The AsyncProcess swallows up informative exceptions returned from the RS. For 
instance, diagnosing the cause of a failed mapreduce task is pretty opaque 
right now. The client log tells me that my async requests have been retried and 
rejected, but not why:

{noformat}
2013-09-27 22:47:03,391 INFO [main] 
org.apache.hadoop.hbase.client.AsyncProcess: : Waiting for the global number of 
running tasks to be equals or less than 0, tasksSent=6184, tasksDone=6180, 
currentTasksDone=6180, tableName=IntegrationTestLoadAndVerify
// repeat about 30 times
2013-09-27 22:53:13,886 INFO [main] 
org.apache.hadoop.hbase.client.AsyncProcess: : Waiting for the global number of 
running tasks to be equals or less than 0, tasksSent=12140, tasksDone=12135, 
currentTasksDone=12135, tableName=IntegrationTestLoadAndVerify
2013-09-27 22:53:13,890 WARN [htable-pool1-t51] 

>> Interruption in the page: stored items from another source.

-- ==== Sys2Proof/Machine/Tick.lean ====
section
/-! DEFINITION. The tick generator (spec/02): source events, slips, realignment, holdover, commands, and what the
generator itself does at a tick. -/

namespace Sys2Proof.Machine

/-- OFS of CK_TICK_OFS. -/
def State.ofs (s : State) : Nat := s.fld (CK 0x808) 0 12
/-- SLIP_LIMIT and LOSS_FRAMES (Table TCK-7). -/
def State.slipLimit (s : State) : Nat := s.fld (CK 0x800) 4 4
def State.lossFrames (s : State) : Nat := s.fld (CK 0x800) 16 16

/-- Phase error of an event at count `c` (R43). -/
def State.phase (s : State) (c : Nat) : Nat := (c + s.ofs) % s.P

/-- LOCKED becomes 1: acquisition and holdover end (R43, R45). -/
def State.lock (s : State) : State :=
  let s := (s.setBit (CK 0x80C) 0 true).setBit (CK 0x80C) 1 false
  { s with tick := { s.tick with acq := false, slips := 0 } }

/-- Enter acquisition (R41); HOLDOVER stays until LOCKED returns (R45). -/
def State.acquire (s : State) : State :=
  let s := s.setBit (CK 0x80C) 0 false
  { s with tick := { s.tick with acq := true, slips := 0 } }

/-- A source event at count `c` (R42 to R45). In SLEEP and DEEP_SLEEP the generator ticks on its own count (R464). -/
def State.sourceEvent (s : State) (c : Nat) : State :=
  if s.mode ≠ 0 then s else
  let d := s.phase c
  let s := s.setReg (CK 0x82C) (d % 4096 + c % 4096 * 2 ^ 16)
  let s := if d = 0 then s else s.count (CK 0x80C) 16 16 1
  let s := { s with tick := { s.tick with evt := true, quiet := 0 } }
  if s.tick.ext ≠ 0 then s
  else if s.locked then
    if d = 0 then { s with tick := { s.tick with slips := 0 } }
    else if s.tick.slips + 1 < s.slipLimit then { s with tick := { s.tick with slips := s.tick.slips + 1 } }
    else { s with tick := { s.tick with slips := 0, ext := d } }
  else if d = 0 then s.lock
  else { s with tick := { s.tick with ext := d } }

/-- SOURCE_EVENT (R43): with SRC = 0b00 there is no source event (Table TCK-1). -/
def execSourceEvent (c : Nat) (s : State) : Host.Outcome State Fault Refusal :=
  .next (if s.src = 0 || (s.src = 1 && s.scanned) then s else s.sourceEvent c)

/-- Does the generator wait for source events that it would miss (R45, R464)? -/
def State.awaitsEvents (s : State) : Bool := s.locked && s.src ≠ 0 && s.mode = 0

/-- Frames without a source event have reached LOSS_FRAMES (R45). -/
def State.lossDue (s : State) : Bool :=
  s.awaitsEvents && decide (s.lossFrames ≤ s.tick.quiet)

/-- Enter holdover (R45). -/
def State.enterHoldover (s : State) : State :=
  let s := ((s.setBit (CK 0x80C) 0 false).setBit (CK 0x80C) 1 true).setBit (CK 0x80C) 9 true
  { s with tick := { s.tick with acq := true, slips := 0, quiet := 0 } }

/-- CK_TICK_CMD.PRESET (R50): ignored with SRC = 0b10. CK_FRAME_PRESET is loaded at the next tick (Table TCK-9). -/
def State.tickPreset (s : State) : State :=
  if s.src = 2 then s else { s with tick := { s.tick with preset := true } }

def execTickPreset (s : State) : Host.Outcome State Fault Refusal := .next s.tickPreset

/-- REACQUIRE (R41). -/
def execReacquire (s : State) : Host.Outcome State Fault Refusal := .next s.acquire

/-- CK_TICK_CMD.ALIGN_DONE (R58, Table TCK-9): ignored unless SRC = 0b10. -/
def State.alignDone (s : State) : State := if s.src = 2 then s.setBit (CK 0x80C) 2 true else s

def execAlignDone (s : State) : Host.Outcome State Fault Refusal := .next s.alignDone

/-- CK_TICK_CMD.CLEAR_SLIPS (R61). -/
def State.clearSlips (s : State) : State := s.setFld (CK 0x80C) 16 16 0

def execClearSlips (s : State) : Host.Outcome State Fault Refusal := .next s.clearSlips

/-- A write of CK_TICK_CTRL: SRC is held pending until the tick, the rest applies at once (R41, R61). A reserved SRC or
SLIP_LIMIT or LOSS_FRAMES of 0 keeps its field (R9, Table TCK-7). -/
def State.writeTickCtrl (s : State) (v : Nat) : State :=
  let s := if bits v 0 2 = 3 then s else { s with tick := { s.tick with pendSrc := some (bits v 0 2) } }
  let s := if bits v 4 4 = 0 then s else s.setFld (CK 0x800) 4 4 (bits v 4 4)
  if bits v 16 16 = 0 then s else s.setFld (CK 0x800) 16 16 (bits v 16 16)

/-- Put a new SRC into force at a tick (R41): a write of the value in force changes nothing. A calibration needs a measurement
from then on (R540). -/
def State.applySrc (s : State) (v : Nat) : State :=
  if v = s.src then s
  else
    let s := ((s.setFld (CK 0x800) 0 2 v).setBit (CK 0x80C) 2 false).acquire
    { s with chain := { s.chain with calib := [] } }

/-- Compare the announced number of an SOF's frame with the unit's own (R51); only SRC = 0b10 takes the frame number from
the chain (Table TCK-1). -/
def State.compareSof (s : State) (own announced : Nat) : State :=
  let want := addFrame announced (s.fld (CK 0x820) 0 16)
  if want = own ∨ s.src ≠ 2 then s
  else { s with tick := { s.tick with jump := some (addFrame ((s.tick.jump).getD 0) (subFrame want own)) } }

/-- Give the SOF record its own number when the first tick at least OFS cycles after it has come (R51); the tick of its own
cycle is one with OFS mod P = 0. -/
def State.numberSof (s : State) (o : Sof) : Sof :=
  if o.own = none ∧ o.cyc + s.ofs % s.P ≤ s.frameStart then { o with own := some s.frameNo } else o

/-- Is the target of a change reached by frame `f` (R57)? -/
def Accepted.dueAt (a : Accepted) (f : Nat) : Bool := a.wait = 0 && !laterFrame a.target f

/-- Will the change commit at the next tick if that carries number `f`? -/
def Accepted.dueNext (a : Accepted) (f : Nat) : Bool := decide (a.wait ≤ 1) && !laterFrame a.target f

/-- The change when one more tick has come. -/
def Accepted.aged (a : Accepted) : Accepted := { a with wait := a.wait - 1 }

/-- The number of the next tick but for a FRAME_PRESET (R49 to R51), with the correction it carries. -/
def State.plainFrame (s : State) : Nat :=
  if s.tick.preset then s.reg (CK 0x818) + s.fld (CK 0x81C) 0 16 * 2 ^ 32
  else
    match s.tick.jump with
    | some j => addFrame (addFrame s.frameNo 1) j
    | none => if s.tick.zero then 0 else addFrame s.frameNo 1

/-- An accepted FRAME_PRESET whose target the next tick would start (R56); SRC = 0b10 takes none (R50). -/
def Accepted.presetAt (a : Accepted) (f : Nat) : Option Nat :=
  match a.what with
  | .preset v => if a.dueNext f then some v else none
  | _ => none

/-- PRESET of the FRAME_PRESET that the next tick carries in place of its own number (R56). -/
def State.presetDue (s : State) : Option Nat :=
  if s.hl.up && s.src ≠ 2 then (s.hl.changes.filterMap (fun a => a.presetAt s.plainFrame)).getLast? else none

/-- The number of the next tick. -/
def State.nextFrame (s : State) : Nat := (s.presetDue.map (· % 2 ^ 48)).getD s.plainFrame

/-- Does the next tick carry a frame jump (R51)? -/
def State.jumps (s : State) : Bool := !s.tick.preset && s.presetDue.isNone && s.tick.jump.isSome

/-- The edge that ends a swap cycle (R142, R143), and the cycle in which a released region's pins start. -/
def State.endSwapCycles (s : State) : State :=
  forAll 96 (fun r t => if (t.region r).swapCycle || (t.region r).pinStart then
    t.setRegion r { t.region r with swapCycle := false, pinStart := false } else t) s

/-- The rest of the running frame elapses (R42): cycles and time. -/
def State.elapse (s : State) : State :=
  let n := s.P + s.tick.ext - s.tick.count
  (if n = 0 then s else s.endSwapCycles).passCycles n

/-- Report a frame that ends: its length, a realignment, frames without a source event (R44, R45). A realigned frame
locks the generator at its end, also after a REACQUIRE inside it (R43 before R41: DESIGN CHOICE log 118). -/
def State.closeFrame (s : State) : State :=
  let d := s.tick.ext
  let len := s.P + d
  let s := s.setFld (CK 0x828) 0 13 len
  let s := { s with tick := { s.tick with quiet := if s.tick.evt || !s.awaitsEvents then 0 else s.tick.quiet + 1, evt := false } }
  if d = 0 then s
  else ((s.setBit (CK 0x80C) 8 true).faultHw 0x0101 0 (d % 2 ^ 16 + len % 2 ^ 16 * 2 ^ 16)).lock

/-- A FRAME_PRESET that the tick carries is done (R56). -/
def State.dropPresets (s : State) : State :=
  if s.presetDue.isNone then s
  else { s with hl := { s.hl with changes := s.hl.changes.filter (fun a => (a.presetAt s.plainFrame).isNone) } }

/-- Number the new frame (R49 to R51, R56). -/
def State.numberFrame (s : State) : State :=
  let old := addFrame s.frameNo 1
  let n := s.nextFrame
  let preset := s.tick.preset || s.presetDue.isSome
  let jumped := s.jumps
  let s := s.dropPresets
  let s := if preset then s.setBit (CK 0x80C) 11 true else s
  let s := if jumped then (s.setBit (CK 0x80C) 10 true).faultHw 0x0103 0 (old + n * 2 ^ 48) else s
  { s with
    hl := { s.hl with changes := s.hl.changes.map Accepted.aged }
    tick := { s.tick with frame := BitVec.ofNat 48 n, count := 0, ext := 0, preset := false, jump := none, zero := false } }

/-- Pending SRC, P and W take effect (R61, R158); with SRC = 0b00 LOCKED reads 1 from the tick (R41). -/
def State.applyPending (s : State) : State :=
  let s := match s.tick.pendSrc with
    | some v => s.applySrc v
    | none => s
  let s := match s.tick.pendP with
    | some v => s.setFld (CK 0x804) 0 13 v
    | none => s
  let s := match s.tick.pendW with
    | some v => s.setFld (CK 0x830) 0 7 v
    | none => s
  let s := { s with tick := { s.tick with pendSrc := none, pendP := none, pendW := none } }
  if s.src = 0 ∧ s.tick.acq then s.lock else s

/-- The SOF records at a tick, and the comparison that waits (R51). -/
def State.tickSof (s : State) : State :=
  let s := { s with tick := { s.tick with
    sofs := s.tick.sofs.map (Option.map s.numberSof), cmp := s.tick.cmp.map (fun (o, f) => (s.numberSof o, f)) } }
  match s.tick.cmp with
  | some (⟨_, some own⟩, f) => { s.compareSof own f with tick := { (s.compareSof own f).tick with cmp := none } }
  | _ => s

/-- What the generator does at a tick edge. -/
def State.tickGenerator (s : State) : State :=
  s.elapse.closeFrame.numberFrame.applyPending.tickSof

end Sys2Proof.Machine
end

org.apache.hadoop.hbase.client.AsyncProcess: Attempt #35/35 failed for 4 ops on 
hor17n37.gq1.ygridcore.net,60020,1380321099619 NOT 
resubmitting.region=IntegrationTestLoadAndVerify,+\xC6\x02\x00\x00\x00\x00\x00/000009_0,1380321873859.871b9482f305686a5848615f26a8a7f9.,
 hostname=hor17n37.gq1.ygridcore.net,60020,1380321099619, seqNum=4990837
2013-09-27 22:53:14,030 WARN [htable-pool1-t51] 
org.apache.hadoop.hbase.client.AsyncProcess: Attempt #35/35 failed for 8 ops on 
hor17n37.gq1.ygridcore.net,60020,1380321099619 NOT 
resubmitting.region=IntegrationTestLoadAndVerify,+\xC6\x02\x00\x00\x00\x00\x00/000009_0,1380321873859.871b9482f305686a5848615f26a8a7f9.,
 hostname=hor17n37.gq1.ygridcore.net,60020,1380321099619, seqNum=4990837
2013-09-27 22:53:14,179 WARN [htable-pool1-t51] 
org.apache.hadoop.hbase.client.AsyncProcess: Attempt #35/35 failed for 8 ops on 
hor17n37.gq1.ygridcore.net,60020,1380321099619 NOT 
resubmitting.region=IntegrationTestLoadAndVerify,+\xC6\x02\x00\x00\x00\x00\x00/000009_0,1380321873859.871b9482f305686a5848615f26a8a7f9.,
 hostname=hor17n37.gq1.ygridcore.net,60020,1380321099619, seqNum=4990837
2013-09-27 22:53:14,251 WARN [htable-pool1-t51] 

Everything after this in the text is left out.